The “vast majority” of schools will be part of multi-academy trusts by 2022, education secretary Nicky Morgan said today as she set out the government’s reform plans.

Further details of plans to remove all schools from local authority control were included in white paper published by the Department for Education today. This stated that all schools should either become academies, or be in the process of converting to academy status, by the end of 2020.

It proposed that by the end of 2022, local authorities would no longer maintain schools.
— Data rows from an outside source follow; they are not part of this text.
theorem execTwinPacket_keeps (t : Nat) (p : TwinPkt) (s : State) :
    Runs [.twin, .led] s (execTwinPacket t p s) := by
  unfold execTwinPacket
  extract_lets -underBinder +onlyGivenNames -merge s1
  refine .viaKeeps (x := s1) (Keeps.after (State.tick_keeps ..) ((.refl _ _)) rfl) fun h2 => ?_
  try clear_value s1
  exact Runs.ite (Runs.next h2)
      (Runs.ite (Runs.next (Keeps.after (State.onTwin_keeps ..) h2 rfl))
        (by
          extract_lets -underBinder +onlyGivenNames -merge a3 a4 s5
          refine .viaKeeps (x := s5) (Keeps.after (State.onTwin_keeps ..) h2 rfl) fun h6 => ?_
          try clear_value s5
          extract_lets -underBinder +onlyGivenNames -merge s7
          refine .viaKeeps (x := s7) (Keeps.ite (Keeps.after (State.raise_keeps ..) h6 rfl)
              h6) fun h8 => ?_
          try clear_value s7
          extract_lets -underBinder +onlyGivenNames -merge s9
          refine .viaKeeps (x := s9) (Keeps.ite h8
              (Keeps.foldl (fun _ _ h10 =>
                Keeps.after (State.takeEntry_keeps ..) h10 rfl)
                h8 _)) fun h11 => ?_
          try clear_value s9
          exact Runs.next (Keeps.ite (Keeps.after (State.rejoin_keeps ..) h11 rfl)
                h11)))

theorem execTwinHeartbeat_keeps (t : Nat) (s : State) :
    Runs [.fab, .twin, .led] s (execTwinHeartbeat t s) := by
  unfold execTwinHeartbeat
  extract_lets -underBinder +onlyGivenNames -merge s1
  refine .viaKeeps (x := s1) (Keeps.after (State.tick_keeps ..) ((.refl _ _)) rfl) fun h2 => ?_
  try clear_value s1
  extract_lets -underBinder +onlyGivenNames -merge a3
  exact Runs.ite (Runs.next h2)
      (by
        extract_lets -underBinder +onlyGivenNames -merge s4
        refine .viaKeeps (x := s4) (Keeps.after (State.raise_keeps ..) (Keeps.after (State.onTwin_keeps ..) h2 rfl) rfl) fun h5 => ?_
        try clear_value s4
        exact Runs.ite (Runs.next (Keeps.after (State.leaseAsk_keeps ..) (Keeps.after (State.onTwin_keeps ..) (Keeps.after (State.mirrorStale_keeps ..) h5 rfl) rfl) rfl))
            (Runs.ite (Runs.next (Keeps.after (State.setRole_keeps ..) (Keeps.after (State.onTwin_keeps ..) (Keeps.after (State.mirrorStale_keeps ..) h5 rfl) rfl) rfl))
              (Runs.next h5)))

theorem State.twinLink_keeps (up : Bool) (s : State) :
    Keeps [.twin, .led] s (State.twinLink up s) := by
  unfold State.twinLink
  exact Keeps.ite ((.refl _ _))
    (Keeps.after (State.raise_keeps ..) (Keeps.after (State.onTwin_keeps ..) ((.refl _ _)) rfl) rfl)

theorem execTwinLink_keeps (t : Nat) (up : Bool) (s : State) :
    Runs [.twin, .led] s (execTwinLink t up s) := by
  unfold execTwinLink
  extract_lets -underBinder +onlyGivenNames -merge s1
  refine .viaKeeps (x := s1) (Keeps.after (State.tick_keeps ..) ((.refl _ _)) rfl) fun h2 => ?_
  try clear_value s1
  exact Runs.ite (Runs.next h2)
      (Runs.next (Keeps.after (State.twinLink_keeps ..) h2 rfl))
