-- ==== Sys2Proof/Laws/Steward.lean ====
section
/-! SUPPORT. The laws of the operations of Machine/Steward.lean: which fields of the state each may change. -/

namespace Sys2Proof.Machine

theorem State.onStw_keeps (f : Stw → Stw) (s : State) :
    Keeps [.stw] s (State.onStw f s) := by
  unfold State.onStw
  exact Keeps.after (Keeps.stw ..) ((.refl _ _)) rfl

theorem State.delayLost_keeps (k : Nat) (x : Nat × Nat) (s : State) :
    Keeps2 [.freeIx] s (State.delayLost k x s) := by
  unfold State.delayLost
  extract_lets -underBinder +onlyGivenNames -merge a1
  exact Keeps2.ite (by
        split
        next heq =>
        refine .ofP2 heq (Keeps.after (State.free_keeps ..) ((.refl _ _)) rfl) fun h2 => ?_
        exact Keeps2.mk h2)
      (Keeps2.mk ((.refl _ _)))

theorem State.ageingEv_keeps (die : Nat) (cause : Nat) (pair : Nat) (s : State) (sev : Nat) :
    Keeps [.led] s (State.ageingEv die cause pair s sev) := by
  unfold State.ageingEv
  extract_lets -underBinder +onlyGivenNames -merge a1
  exact Keeps.after (State.raise_keeps ..) ((.refl _ _)) rfl

theorem State.ageDie_keeps (die : Nat) (first : Nat) (n : Nat) (least : Nat) (s : State) :
    Keeps [.led, .mode, .stw] s (State.ageDie die first n least s) := by
  unfold State.ageDie
  extract_lets -underBinder +onlyGivenNames -merge a1 a2 a3 a4 s5
  refine .viaKeeps (x := s5) (Keeps.after (State.onStw_keeps ..) ((.refl _ _)) rfl) fun h6 => ?_
  try clear_value s5
  extract_lets -underBinder +onlyGivenNames -merge a7 a8 s9
  refine .viaKeeps (x := s9) (Keeps.after (State.onStw_keeps ..) h6 rfl) fun h10 => ?_
  try clear_value s9
  extract_lets -underBinder +onlyGivenNames -merge a11 s12
  refine .viaKeeps (x := s12) (Keeps.foldl (fun _ _ h13 =>
      Keeps.after (State.ageingEv_keeps ..) h13 rfl)
      h10 _) fun h14 => ?_
  try clear_value s12
  extract_lets -underBinder +onlyGivenNames -merge s15
  refine .viaKeeps (x := s15) (Keeps.ite (Keeps.after (State.ageingEv_keeps ..) h14 rfl)
      h14) fun h16 => ?_
  try clear_value s15
  extract_lets -underBinder +onlyGivenNames -merge s17
  refine .viaKeeps (x := s17) (Keeps.ite (Keeps.after (State.ageingEv_keeps ..) h16 rfl)
      h16) fun h18 => ?_
  try clear_value s17
  exact Keeps.ite h18
      (Keeps.after (State.haltCause_keeps ..) (Keeps.ite (Keeps.after (State.ageingEv_keeps ..) h18 rfl)
          h18) rfl)

theorem State.ageAllowance_keeps (s : State) :
    Keeps [.purse, .led, .stw] s (State.ageAllowance s) := by
  unfold State.ageAllowance
  extract_lets -underBinder +onlyGivenNames -merge a1 a2 a3 a4 a5 s6
  refine .viaKeeps (x := s6) (Keeps.after (State.onPurse_keeps ..) ((.refl _ _)) rfl) fun h7 => ?_
  try clear_value s6
  extract_lets -underBinder +onlyGivenNames -merge s8
  refine .viaKeeps (x := s8) (Keeps.after (State.onStw_keeps ..) h7 rfl) fun h9 => ?_
  try clear_value s8
  exact Keeps.ite (Keeps.after (State.ageingEv_keeps ..) h9 rfl)
      h9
This change is intended to give children and parents a greater role in holding provision to account, Morgan said.

Following conversion, most schools will be part of multi-academy trusts, which would allow them to share resources, staff and expertise.

Morgan said progress had been made since 2010, with 1.4 million more children now attending good or outstanding schools compared to 2010, but the new system of “supported autonomy” would take areas of underperformance.
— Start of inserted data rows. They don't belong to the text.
theorem execRescue_keeps (t : Nat) (car : Nat) (s : State) :
    Runs [.cars, .led, .mode] s (execRescue t car s) := by
  unfold execRescue
  extract_lets -underBinder +onlyGivenNames -merge s1
  refine .viaKeeps (x := s1) (Keeps.after (State.tick_keeps ..) ((.refl _ _)) rfl) fun h2 => ?_
  try clear_value s1
  exact Runs.ite (Runs.next h2)
      (by
        extract_lets -underBinder +onlyGivenNames -merge a3
        split
        · exact Runs.next h2
        · exact Runs.ite (Runs.next h2)
            (by
              extract_lets -underBinder +onlyGivenNames -merge a4 a5 a6 a7
              split
              · exact Runs.next h2
              · extract_lets -underBinder +onlyGivenNames -merge a8 s9
                refine .viaKeeps (x := s9) (Keeps.after (State.onRescue_keeps ..) h2 rfl) fun h10 => ?_
                try clear_value s9
                extract_lets -underBinder +onlyGivenNames -merge s11
                refine .viaKeeps (x := s11) (Keeps.after (State.onCar_keeps ..) h10 rfl) fun h12 => ?_
                try clear_value s11
                exact Runs.next (Keeps.after (State.rescueEv_keeps ..) h12 rfl)))

theorem execRescueHoldEnd_keeps (t : Nat) (car : Nat) (s : State) :
    Runs [.doors] s (execRescueHoldEnd t car s) := by
  unfold execRescueHoldEnd
  extract_lets -underBinder +onlyGivenNames -merge s1
  refine .viaKeeps (x := s1) (Keeps.after (State.tick_keeps ..) ((.refl _ _)) rfl) fun h2 => ?_
  try clear_value s1
  exact Runs.ite (Runs.next h2)
      (Runs.ite (Runs.next h2)
        (Runs.next (Keeps.foldl (fun _ _ h3 =>
            by
              extract_lets -underBinder +onlyGivenNames -merge a4
              exact Keeps.ite (Keeps.after (State.onDoor_keeps ..) h3 rfl)
                  h3)
            h2 _)))

theorem State.modeKernel_keeps (s : State) :
    Keeps [.book, .replies, .cars, .doors, .dsp, .led, .mode] s (State.modeKernel s) := by
  unfold State.modeKernel
  exact Keeps.ite ((.refl _ _))
    (by
      extract_lets -underBinder +onlyGivenNames -merge s1
      refine .viaKeeps (x := s1) (Keeps.after (State.takeModeCmds_keeps ..) ((.refl _ _)) rfl) fun h2 => ?_
      try clear_value s1
      extract_lets -underBinder +onlyGivenNames -merge s3
      refine .viaKeeps (x := s3) (by
          dsimp -zeta only [s3]
          split
          · exact Keeps.eachIx (fun _ _ h4 =>
              Keeps.after (State.inspCar_keeps ..) h4 rfl)
              h2
          · exact Keeps.after (State.recallStage_keeps ..) h2 rfl
          · exact Keeps.after (State.rescueStage_keeps ..) h2 rfl
          · exact h2) fun h5 => ?_
      try clear_value s3
      exact Keeps.after (State.modeDecide_keeps ..) h5 rfl)

theorem State.betweenCars_keeps (s : State) :
    Keeps [.cars] s (State.betweenCars s) := by
  unfold State.betweenCars
  exact Keeps.eachIx (fun _ _ h1 =>
    by
      split
      · exact h1
      · exact Keeps.ite h1
          (by
            split
            · exact Keeps.after (State.onCar_keeps ..) h1 rfl
            · exact h1))
    ((.refl _ _))

theorem State.modeEffect_keeps (m : Nat) (cause : Nat) (s : State) :
    Keeps [.book, .cars, .doors, .safe, .fab, .purse, .led, .mode, .stw] s (State.modeEffect m cause s) := by
  unfold State.modeEffect
  extract_lets -underBinder +onlyGivenNames -merge a1 s2
  refine .viaKeeps (x := s2) (Keeps.ite (Keeps.after (State.onMode_keeps ..) ((.refl _ _)) rfl)
      ((.refl _ _))) fun h3 => ?_
  try clear_value s2
  extract_lets -underBinder +onlyGivenNames -merge s4
  refine .viaKeeps (x := s4) (Keeps.after (State.setMode_keeps ..) h3 rfl) fun h5 => ?_
  try clear_value s4
  extract_lets -underBinder +onlyGivenNames -merge s6
  refine .viaKeeps (x := s6) (Keeps.ite (Keeps.eachIx (fun _ _ h7 =>
        Keeps.after (State.orderSs1_keeps ..) h7 rfl)
        h5)
      (Keeps.eachIx (fun _ _ h8 =>
        Keeps.ite (Keeps.after (State.order_keeps ..) h8 rfl)
          h8)
        h5)) fun h9 => ?_
  try clear_value s6
  extract_lets -underBinder +onlyGivenNames -merge s10
  refine .viaKeeps (x := s10) (Keeps.ite (Keeps.eachIx (fun _ _ h11 =>
        Keeps.after (State.doorHalt_keeps ..) h11 rfl)
        h9)
      h9) fun h12 => ?_
  try clear_value s10
  extract_lets -underBinder +onlyGivenNames -merge s13
  refine .viaKeeps (x := s13) (Keeps.ite (Keeps.after (State.onMode_keeps ..) (Keeps.after (State.recallEv_keeps ..) h12 rfl) rfl)
      h12) fun h14 => ?_
  try clear_value s13
  extract_lets -underBinder +onlyGivenNames -merge s15
  refine .viaKeeps (x := s15) (Keeps.ite (Keeps.after (State.onMode_keeps ..) h14 rfl)
      h14) fun h16 => ?_
  try clear_value s15
  extract_lets -underBinder +onlyGivenNames -merge s17
  refine .viaKeeps (x := s17) (Keeps.ite (Keeps.after (State.onMode_keeps ..) h16 rfl)
      h16) fun h18 => ?_
  try clear_value s17
  extract_lets -underBinder +onlyGivenNames -merge s19
  refine .viaKeeps (x := s19) (Keeps.ite (Keeps.after (State.betweenCars_keeps ..) h18 rfl)
      h18) fun h20 => ?_
  try clear_value s19
  extract_lets -underBinder +onlyGivenNames -merge s21
  refine .viaKeeps (x := s21) (Keeps.ite (Keeps.eachIx (fun _ _ h22 =>
        Keeps.after (State.rescueCar_keeps ..) h22 rfl)
        (Keeps.after (State.onMode_keeps ..) h20 rfl))
      h20) fun h23 => ?_
  try clear_value s21
  split
  · exact Keeps.after (State.commitSlot_keeps ..) h23 rfl
  · exact h23

theorem State.modeBoundary_keeps (done : Bool) (s : State) :
    Keeps [.book, .cars, .doors, .safe, .fab, .purse, .led, .mode, .stw] s (State.modeBoundary done s) := by
  unfold State.modeBoundary
  extract_lets -underBinder +onlyGivenNames -merge s1
  refine .viaKeeps (x := s1) (Keeps.after (State.haltBoundary_keeps ..) ((.refl _ _)) rfl) fun h2 => ?_
  try clear_value s1
  extract_lets -underBinder +onlyGivenNames -merge s3
  refine .viaKeeps (x := s3) (Keeps.ite (Keeps.after (State.onMode_keeps ..) h2 rfl)
      (Keeps.ite (Keeps.after (State.modeEffect_keeps ..) h2 rfl)
        h2)) fun h4 => ?_
  try clear_value s3
  extract_lets -underBinder +onlyGivenNames -merge a5
  exact Keeps.after (State.onMode_keeps ..) h4 rfl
The reforms will be supported by £640m over four years that was confirmed in yesterday’s Budget to help with conversion costs and to introduce a new national funding formula.

Morgan said the changes would also mean that where a school is struggling, action could be taken sooner than is currently the case.

“This white paper is about ensuring that all of us can play the role that we do best, it’s a blueprint for how we can work together, not just to improve standards, important though that is, but to create a fundamentally different education system - an education system fit for the 21st century, an education system which is truly focused on the future.”

A new parent portal will provide information on school performance as well as guidance on how the school system works in order to empower parents to hold schools and the system to account.

Morgan said this would provide parents “with everything they need to understand their children’s education” including how to raise complaints and what the options are available to them.

Responding to the measures, Christine Blower, general secretary of the National Union of Teachers, said the white paper would do nothing to address the pressing issues in the sector.
“Most fundamentally, the government shows no sign of recognising that there is a huge gap between its rhetoric of ‘raising the quality and status’ of the teaching profession, and the daily experience of schools.”

Many schools, including the overwhelming majority of primaries, have made a positive choice to remain maintained by their local authority, she highlighted.

“This white paper’s proposals to turn all schools into academies will abolish that choice and instead impose an authoritarian central government diktat on schools.”

Chris Keates, NASUWT general secretary, said the best that can be said of the white paper was that it represents a veiled admission by the government of the failure of its school reforms since 2010.

“It is clear that the sun has set on the government’s vision of head teachers as “captains of their ship”, to be replaced by a mantra of “supported autonomy” that will have profound implications for how schools are led and managed over the next period,” she stated.

“The white paper also proposes to increase the layers of accountability to which schools are subject, which will do little to assuage the fears of many schools or make the jobs of teaching and school leadership any more attractive or deliverable.”